____ Data for analysis

-- ==== Sys2Proof/Machine/Bringup.lean ====
section
/-! DEFINITION. Bring-up (18 R490 to R503): reset, firmware, self-test, seams, islands, the start test, the boot status block; the loss of the supply
(18 R496); attestation (18 R504). -/

namespace Sys2Proof.Machine

/-! ### Reset and the loss of the supply (18 R490, R496) -/

/-- A die after a reset: what flash and fuses hold stays. -/
def Die.afterReset (d : Die) : Die :=
  { Die.init with slotA := d.slotA, slotB := d.slotB, minimum := d.minimum, ecHash := d.ecHash, lmsKey := d.lmsKey, fails := d.fails, bank0 := d.bank0, bank1 := d.bank1, seq := d.seq }

/-- The device after a reset (18 R490): flash stays, and so do the memories outside the wafer (log entry 24). -/
def State.afterReset (s : State) : State :=
  { State.reset with dies := s.dies.map fun (d : Nat × Die) => (d.1, d.2.afterReset), hbm := s.hbm, host := s.host, fresh := s.fresh, agenda := s.agenda, out := s.out }

/-- RESET (18 R490): every die brings itself up again. -/
def execReset (s : State) : Outcome := .next s.afterReset

/-- POWER_LOSS (18 R495, R496): torn names the dies whose append was under way, mid those whose compaction was, with the slots it had written.
At the return of the supply the module is as after a reset; HBM has lost its contents (log entry 24). -/
def execPowerLoss (torn : List Nat) (mid : List (Nat × Nat)) (s : State) : Outcome :=
  let s := torn.foldl (fun s d => s.modDie d fun x => x.tear d) s
  let s := mid.foldl (fun s (x : Nat × Nat) => s.modDie x.1 fun d => d.cutCompaction x.1 x.2) s
  .next { s.afterReset with hbm := [] }

/-! ### Phases 1 and 2 (18 R491 to R497) -/

/-- Whether both signatures verify over an image's digest (18 R491): ECDSA P-384 under the key whose SHA-384 is fused, LMS under the fused key. PRESUMED,
log entry 20: the key's hash is taken over x and y, 48 bytes each, big-endian, and the LMS signature is over the digest. -/
def Die.signed (d : Die) (i : FwImage) : Bool :=
  let h := sha384 i.code
  decide (sha384 (natToBig 48 i.ecKey.1 ++ natToBig 48 i.ecKey.2) = natToBig 48 d.ecHash.toNat) && ecdsaVerify i.ecKey (bigToNat h) i.ecSig &&
  lmsVerify d.lmsKey h i.lmsSig

/-- Whether a slot's image passes on a die (18 R491). -/
def Die.passes (d : Die) (i : FwImage) : Bool := decide (d.minimum.toNat ≤ i.version.toNat) && d.signed i

/-- The image that the boot ROM runs: slot A's, else slot B's (18 R491). -/
def Die.choose (d : Die) : Option FwImage :=
  match d.slotA.filter d.passes with
  | some i => some i
  | none => d.slotB.filter d.passes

________

» What you have to do
In the material above, find each line that has the string "entry" and return it.

» Output of the exercise
/-- The device after a reset (18 R490): flash stays, and so do the memories outside the wafer (log entry 24). -/
At the return of the supply the module is as after a reset; HBM has lost its contents (log entry 24). -/
log entry 20: the key's hash is taken over x and y, 48 bytes each, big-endian, and the LMS signature is over the digest. -/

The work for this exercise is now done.